How to complete this task:
Restate word for word the span of lines that opens with the line containing "def State.clearHeld (s" and closes with the last line of the material. Include both ends and nothing more.

Material for this exercise:
def execLda (x : Ext) (g a : GR) (sz : Sz) (scope : Scope) (o : BitVec 10) (s : State) : Out :=
  s.access 0x09 .read (s.address a 10 x o.toNat) (szBytes sz) (szBytes sz) allBytes noData (.load (.g g sz)) .ld (some scope) false

def execStl (x : Ext) (g a : GR) (sz : Sz) (_scope : Scope) (o : BitVec 10) (s : State) : Out :=
  s.access 0x0A .write (s.address a 10 x o.toNat) (szBytes sz) (szBytes sz) allBytes (byteOf (s.rg g).toNat) .store .st none true

/-! ### Moves between registers and the window (R224, R225) -/

def execVlds (v : VR) (w : AR) (m : Bool) (p : PR) (s : State) : Out :=
  match s.row? w with
  | none => .next (s.slotFault .permission ((s.walker w).setWidth 64))
  | some r => .next ((s.emit 3 (.v v (spreadBytes (s.cx.rp p)) (s.cx.readRow r))).mark w m)

def holdVsts (w : AR) (p : PR) (s : State) : Option State :=
  match s.row? w with
  | none => none
  | some r => if s.engineHolds (rowBytes r (s.cx.rp p)) then some s else none

def execVsts (v : VR) (w : AR) (m : Bool) (p : PR) (s : State) : Out :=
  match holdVsts w p s with
  | some t => .next t
  | none =>
    match s.row? w with
    | none => .next (s.slotFault .permission ((s.walker w).setWidth 64))
    | some r => .next ((s.emit 1 (.window (rowCells r (s.cx.rp p) (s.rv v 8)))).mark w m)

/-- The faults of SPLD and SPST: range, then alignment (R225). -/
def State.spadFault (s : State) (w : AR) (sz : Sz) : Option State :=
  let a := (s.walker w).toNat
  if 256 * s.cx.rows ≤ a then some (s.slotFault .permission (BitVec.ofNat 64 a))
  else if a % (szBytes sz) ≠ 0 then some (s.slotFault .misaligned (BitVec.ofNat 64 a))
  else none

def execSpld (g : GR) (w : AR) (m : Bool) (sz : Sz) (s : State) : Out :=
  match s.spadFault w sz with
  | some t => .next t
  | none => .next ((s.emit 3 (.g g (szExtend sz (s.cx.window.readLE (s.walker w).toNat (szBytes sz))))).mark w m)

def holdSpst (w : AR) (sz : Sz) (s : State) : Option State :=
  match s.spadFault w sz with
  | some _ => none
  | none => if s.engineHolds ((List.range (szBytes sz)).map ((s.walker w).toNat + ·)) then some s else none

def execSpst (g : GR) (w : AR) (m : Bool) (sz : Sz) (s : State) : Out :=
  match holdSpst w sz s with
  | some t => .next t
  | none =>
    match s.spadFault w sz with
    | some t => .next t
    | none => .next ((s.emit 1 (.window (cellsAt (s.walker w).toNat (leBytes (szBytes sz) (s.rg g).toNat)))).mark w m)

/-! ### Atomics (R226 to R228) -/

def wideBytes (wide : Bool) : Nat := if wide then 8 else 4

def execAmo (g a b : GR) (op : Aop) (sc : Bool) (scope : Scope) (wide : Bool) (s : State) : Out :=
  s.access 0x0B .write (s.rg a) (wideBytes wide) (wideBytes wide) allBytes noData (.amo op wide (s.rg b) g)
    (if g = 0 then .st else .ld) (if sc then some scope else none) sc

def execCas (g a b c : GR) (sc : Bool) (scope : Scope) (wide : Bool) (s : State) : Out :=
  s.access 0x0C .write (s.rg a) (wideBytes wide) (wideBytes wide) allBytes noData (.cas wide (s.rg b) (s.rg c) g)
    (if g = 0 then .st else .ld) (if sc then some scope else none) sc

/-! ### Exact windows (R229 to R231, R202, R203) -/

def execAmow (a b : GR) (s : State) : Out :=
  s.access 0x0D .write (s.rg a) 4 4 allBytes (byteOf (s.rg b).toNat) (.winAdd false) .st none false

/-- B(w): 16 KiB blocks of virtual addresses that a window touches (R203). -/
def winBlocks (base count : Nat) : Nat := (base + 4 * count - 1) / 16384 - base / 16384 + 1

/-- Whether the WOPEN of a window is still clearing it (R230). -/
def Win.opening (w : Win) : Bool := decide (w.cleared < w.count)

/-- The conditions of R203 for a new window of a rank; one that its own WOPEN is clearing does not count against it. -/
def State.windowFits (s : State) (rank base count : Nat) : Bool :=
  let mine := s.wins.filter fun w => w.rank == rank && !(w.opener.1 == s.cur && w.opening)
  decide ((mine.map fun w => winBlocks w.base w.count).sum + winBlocks base count ≤ (s.rankOf rank).wallow)
    && decide (mine.length < 64)
    && !(mine.any fun w => spansMeet (w.base, 4 * w.count) (base, 4 * count))

/-- The 64 KiB pieces of a range: address and length. -/
def pagePieces : Nat → Nat → Nat → List (Nat × Nat)
  | 0, _, _ => []
  | fuel + 1, va, len =>
    if len = 0 then []
    else
      let n := min len (65536 - va % 65536)
      (va, n) :: pagePieces fuel (va + n) (len - n)

inductive PagesRes where
  | ok (l : List (Nat × Nat × Nat)) (s : State)
  | fail (f : AccFail)

/-- Translates every page of a range for writing; a page of another device is refused (R230). -/
def State.windowPages (s : State) : List (Nat × Nat) → PagesRes
  | [] => .ok [] s
  | (va, n) :: l =>
    match s.translate s.cx.coreNum s.cx.rank va .write with
    | .fail f => .fail ⟨f.cause, va, f.curable⟩
    | .ok pa _ s1 =>
      if paRemote pa then .fail ⟨.permission, va, false⟩
      else
        match State.windowPages s1 l with
        | .fail f => .fail f
        | .ok ps s2 => .ok ((va, pa, n) :: ps) s2

/-- Whether the clearing of a line must wait for an earlier access of the present context. -/
def State.lineWaits (s : State) (va : Nat) : Bool :=
  s.mustWait .store none false [⟨va, ((s.walk s.cx.rank va).map (·.paOf va)).getD 0, false, List.replicate 128 true, [], .waiting⟩]

/-- What a WOPEN meets: a fault, or the pages of its range. -/
inductive WopenRes where
  | fault (t : State)
  | pages (l : List (Nat × Nat × Nat)) (t : State)

def State.wopenCheck (s : State) (a b : GR) : WopenRes :=
  match s.checkAddr (s.rg a) 128 with
  | some t => .fault t
  | none =>
    let c := (s.rg b).toNat
    if c % 32 ≠ 0 ∨ c < 32 ∨ 524288 < c then .fault (s.slotFault .windowFull (s.rg a))
    else
      match s.windowPages (pagePieces (c / 16384 + 3) (s.rg a).toNat (4 * c)) with
      | .fail f => .fault (s.accTrap f)
      | .ok l t =>
        if s.windowFits s.cx.rank (s.rg a).toNat c then .pages l t else .fault (s.slotFault .windowFull (s.rg a))

/-- The virtual function of a context's rank. -/
def State.vfOf (s : State) (k : Nat) : Nat := (s.rankOf (s.ctx k).rank).vf

/-- Home slices of the lines of some pages (R189). -/
def slicesOf (l : List (Nat × Nat × Nat)) : List Nat :=
  (l.flatMap fun p => (List.range (min 256 ((p.2.2 + 127) / 128))).map fun i => homeSlice (p.2.1 + 128 * i)).eraseDups

/-- A slice's budget holds the clearing of a WOPEN (R323, log 63). -/
def State.slicesHeld (s : State) (v : Nat) (l : List (Nat × Nat × Nat)) : Bool :=
  (s.vf v).budget .slice != 0 && (slicesOf l).any fun i => (s.vf v).spent .slice i

/-- Each slice counts one clearing of a WOPEN. -/
def State.spendSlices (s : State) (v : Nat) (l : List (Nat × Nat × Nat)) : State :=
  if (s.vf v).budget .slice = 0 then s else (slicesOf l).foldl (fun s i => s.spend v .slice i 1) s

def Ctx.heldAt (c : Ctx) (slot : Nat) : Option Held := tabGet c.held slot
def State.setHeld (s : State) (h : Held) : State := s.modCx fun c => { c with held := tabSet c.held s.issue.slot h }
def State.clearHeld (s : State) : State := s.modCx fun c => { c with held := tabDel c.held s.issue.slot }

/-- The window that the present context's held WOPEN is clearing, by position in the list. -/
def State.openingIx? (s : State) : Option Nat := s.wins.findIdx? fun w => w.opener.1 == s.cur && w.opening

/-- The window that a WOPEN of some pages opens, with nothing cleared yet. -/
def State.newWin (s : State) (a b : GR) (l : List (Nat × Nat × Nat)) : Win :=
  ⟨s.cx.rank, (s.rg a).toNat, (s.rg b).toNat, false, (s.cur, s.issue.first), 0, 0, l, []⟩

Result:
def State.clearHeld (s : State) : State := s.modCx fun c => { c with held := tabDel c.held s.issue.slot }

/-- The window that the present context's held WOPEN is clearing, by position in the list. -/
def State.openingIx? (s : State) : Option Nat := s.wins.findIdx? fun w => w.opener.1 == s.cur && w.opening

/-- The window that a WOPEN of some pages opens, with nothing cleared yet. -/
def State.newWin (s : State) (a b : GR) (l : List (Nat × Nat × Nat)) : Win :=
  ⟨s.cx.rank, (s.rg a).toNat, (s.rg b).toNat, false, (s.cur, s.issue.first), 0, 0, l, []⟩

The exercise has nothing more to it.